What to do:
Each line in the records below, from the one that contains "op := op, ty" to the one that contains "st := newReq", should be reproduced exactly, the first and last included.

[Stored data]
******

-- ==== Sys2Proof/Machine/Perform.lean ====
section
/-! DEFINITION. The performing of the entries of the outstanding-transaction table: loads, stores, blocks,
scratchpad accesses, atomics, cache maintenance, transactions and submissions (R109 and the entries of
chapters 08, 13, 15 and 17). -/

namespace Sys2Proof.Machine

/-- The HOLE trap of a local access (Table 4.8). -/
def holeTrap (va : Nat) : TrapInfo := ⟨0x05, word va, 8⟩

/-- EUNCORR at an address, from a structure of Table 22.1 (R362). -/
def uncorrTrap (va struct unit : Nat) : TrapInfo := ⟨0x10, word va, word (struct * 16 + unit * 256)⟩

/-- What an entry's meaning has come to while its lanes are performed in ascending order. -/
structure Perf where
  st   : State
  e    : OttEntry
  left : List Nat

/-- A lane has failed; the lowest lane's failure is kept. -/
def Perf.fail (p : Perf) (lane : Nat) (t : TrapInfo) : Perf := { p with e := p.e.fail lane t }

/-- A lane's access has reached a hole: the hub logs it (R66). -/
def Perf.hole (p : Perf) (lane pa va : Nat) : Perf := { p with st := logViolation p.st pa }.fail lane (holeTrap va)

/-- GONE of a store whose combining entry is keyed by a dead peer (R273). -/
def goneTrap (peer va : Nat) : TrapInfo := ⟨0x08, word va, remoteInfo 0 6 peer 0 0 0⟩

/-- Enters a repeatable read at a peer (R270): `parts` are one access (R168), `pols` their policies and partitions where they may
differ (R215). -/
def peerRead (p : Perf) (core ctx : Nat) (a : Acc) (key op ty : Nat) (parts : List (Nat × Nat)) (offs : List Nat)
    (pols : List (Nat × Nat)) : Perf :=
  let laid := match tget p.st.teams core with
    | some t => detOver p.st t ctx (spaceOf a.xl) p.e.id
    | none => []
  let r := Req.base p.st.stamp .read a.xl.aux ctx core p.e.grp p.e.id key p.e.pc a.va (physAddr p.st ctx a.xl a.va false)
    (parts.map (·.2)).sum (incOf p.st ctx a.xl.aux)
  let r := { r with op := op, ty := ty, parts := parts, offs := offs, laid := laid, acq := p.e.ord.acq,
                    cp := policy p.e.ord a.xl, wp := a.xl.wp, pols := pols }
  { p with st := newReq p.st r, left := p.left ++ [key] }

/-- A request of the entry to the same owner that writes one of the bytes is not answered: lanes that write one byte
do so in ascending order (R224). -/
def writesBefore (s : State) (e : OttEntry) (owner : Nat) (data : List (Nat × List Byte)) : Bool :=
  s.reqs.any (fun r => r.ott == e.id && r.grp == e.grp && r.kind == .write && r.owner == owner
    && r.data.any (fun a => data.any (fun b => decide (a.1 < b.1 + b.2.length) && decide (b.1 < a.1 + a.2.length))))

/-- Enters a write at a peer, outside the combining buffer (R217): `data` are one access (R168), a block's where there are
policies and partitions for its pieces (R215). -/
def peerWrite (p : Perf) (core ctx : Nat) (a : Acc) (key : Nat) (data : List (Nat × List Byte)) (pols : List (Nat × Nat)) : Perf :=
  let r := Req.base p.st.stamp .write a.xl.aux ctx core p.e.grp p.e.id key p.e.pc a.va (physAddr p.st ctx a.xl a.va false)
    ((data.map (·.2.length)).sum) (incOf p.st ctx a.xl.aux)
  let r := { r with data := data, cp := policy p.e.ord a.xl, wp := a.xl.wp, pols := pols, op := if pols.isEmpty then 0 else 1 }
  { p with st := if writesBefore p.st p.e a.xl.aux data then heldReq p.st r else newReq p.st r, left := p.left ++ [key] }

/-- Changes threads of a team, in its groups and in its bins. -/
def modThreads (s : State) (core : Nat) (tids : List Nat) (f : Thread → Thread) : State :=
  let g (x : Thread) : Thread := if x.live && tids.contains x.tid then f x else x
  modTeam s core (fun t => { t with
    groups := tmap (fun _ y => { y with threads := y.threads.map g }) t.groups,
    bins := t.bins.map (fun b => b.map (fun b => { b with threads := b.threads.map (fun x => (g x.1, x.2)) })) })

/-- Threads of a team have read a peer's memory: their FENCEs are taken at .sys from now on (R269). -/
def noteFar (s : State) (core : Nat) (tids : List Nat) : State := modThreads s core tids (fun x => { x with far := true })

/-- Threads of a team have written a peer's memory: their FENCE.sc are taken at .sys from now on (R269, R300). -/
def noteWrote (s : State) (core : Nat) (tids : List Nat) : State := modThreads s core tids (fun x => { x with wrote := true })

/-- Merges a store into the combining buffer (R217). Under which policy and partition an entry drains that stores of several have
written into the spec does not say: in the model under those of the last (DESIGN CHOICE, log 95). -/
def wcMerge (s : State) (core : Nat) (e : OttEntry) (a : Acc) (pa : Nat) (bs : List Byte) : State :=
  modTeam (noteWrote s core (e.tidsOf a.lane)) core (fun t =>
    let line := pa / 128
    let x := a.xl
    let put (w : WcEntry) : WcEntry :=
      { w with bytes := (bs.zipIdx).foldl (fun m b => tset m (pa % 128 + b.2) b.1) w.bytes, ctxs := insertNat e.grp w.ctxs,
               hint := e.ord.hint, cp := x.cp, wp := x.wp, tids := (e.tidsOf a.lane).foldl (fun l n => insertNat n l) w.tids,
               vas := w.vas ++ [(e.grp, e.id, a.lane, a.va)] }
    if t.wc.any (fun w => w.peer == x.aux && w.line == line && w.seq.isNone) then
      { t with wc := t.wc.map (fun w => if w.peer == x.aux && w.line == line && w.seq.isNone then put w else w) }
    else { t with wc := t.wc ++ [put ⟨x.aux, line, [], [], none, s.stamp, none, 0, 0, [], []⟩] })

/-- The status word of an outcome (Table 17.2). -/
def txStatus (outcome code winner txs : Nat) : Word := word (outcome + 2 ^ 8 * code + 2 ^ 16 * winner + 2 ^ 22 * txs)

/-- A sector that a lane has read in its transaction enters the group's read set, or the lane is past its limit (R307). -/
def recordRead (s : State) (core grp lane sec : Nat) (bs : List Byte) : State :=
  modGroup s core grp (fun g =>
    if (g.lane lane).txs != .opened then g
    else if (g.txr.any (fun r => r.sector == sec)) || (sortNat (g.txr.map (·.sector))).length < 256 then
      { g with txr := g.txr ++ [⟨lane, sec, bs⟩] }
    else g.modLane lane (fun t => { t with txs := .doomed, txw := txStatus 4 0 0 0 }))

/-- A lane's value from memory as its group sees it: through the L1, under its team's buffered stores and, over them, the
writes of its own transaction, of which `tx` are the lanes that the access is made in; what is recorded of a sector is the value
read, the team's buffered bytes in it (R226, R307, R316). -/
def laneRead (s : State) (core ctx : Nat) (e : OttEntry) (retain : Bool) (tx : List Nat) (a : Acc) (n : Nat) : State × List Byte :=
  let pa := physAddr s ctx a.xl a.va false
  match tget s.teams core with
  | none => (s, [])
  | some t =>
    let g := (tget t.groups e.grp).getD Group.empty
    if !tx.isEmpty && a.xl.mt == 0 then
      let r := cachedRead s core ctx e.grp e.ord retain a.xl (a.va / 32 * 32) 32
      let bs := detOverlay r.1 t ctx e.id (pa / 32 * 32) r.2
      (tx.foldl (fun s l => recordRead s core e.grp l (pa / 32) bs) r.1,
        tx.foldr (fun l bs => txOverlay g l e.id pa bs) ((bs.drop (pa % 32)).take n))
    else
      let (s, bs) := cachedRead s core ctx e.grp e.ord retain a.xl a.va n
      (s, detOverlay s t ctx e.id pa bs)

/-- The error that a load consumes: in the line of the L1 that it hits, of the L1 itself or come with the line from memory, or
the poison of memory (R362). -/
def readLost (s : State) (core : Nat) (o : Ord) (x : Xl) (va pa n : Nat) : Option TrapInfo :=
  let hit := if policy o x == 3 then none else (tget s.teams core).bind (fun t => t.l1.find? (fun y => y.line == pa / 128))
  match hit with
  | some y =>
    match y.bad.find? (fun w => decide (8 * (w % 16) < pa % 128 + n) && decide (pa % 128 < 8 * (w % 16) + 8)) with
    | some w => some (if w < 16 then uncorrTrap va 2 ((Config.value s.free).toNat % 256) else uncorrTrap va (w / 16) 0)
    | none => none
  | none => if poisoned s pa n then some (uncorrTrap va (poisonStruct s pa n) 0) else none

/-- What a load of a device register returns: the spec gives no map of them, so any value (R52, R58). -/
def deviceRead (s : State) : State × Word := ({ s with free := s.free + 1 }, Config.value s.free)

/-- One lane of a load (R226). -/
def performLoad (core ctx ty : Nat) (retain : Bool) (tx : List Nat) (p : Perf) (a : Acc) : Perf :=
  let n := tyBits ty / 8
  let pa := physAddr p.st ctx a.xl a.va false
  if a.xl.mt == 5 then peerRead p core ctx a a.lane 0 ty [(pa, n)] [] []
  else if a.xl.mt == 6 then
    (if !deviceRange pa n then p.hole a.lane pa a.va
     else let r := deviceRead p.st
       { p with st := r.1, e := { p.e with got := p.e.got ++ [(a.lane, tyExt ty (r.2.toNat % 2 ^ tyBits ty))] } })
  else if !populated pa n then p.hole a.lane pa a.va
  else match readLost p.st core p.e.ord a.xl a.va pa n with
    | some t => p.fail a.lane t
    | none =>
      let (s, bs) := laneRead p.st core ctx p.e retain (if p.e.unif then tx else tx.filter (· == a.lane)) a n
      { p with st := s, e := { p.e with got := p.e.got ++ [(a.lane, tyExt ty (leNat bs))] } }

******

Answer section:
  let r := { r with op := op, ty := ty, parts := parts, offs := offs, laid := laid, acq := p.e.ord.acq,
                    cp := policy p.e.ord a.xl, wp := a.xl.wp, pols := pols }
  { p with st := newReq p.st r, left := p.left ++ [key] }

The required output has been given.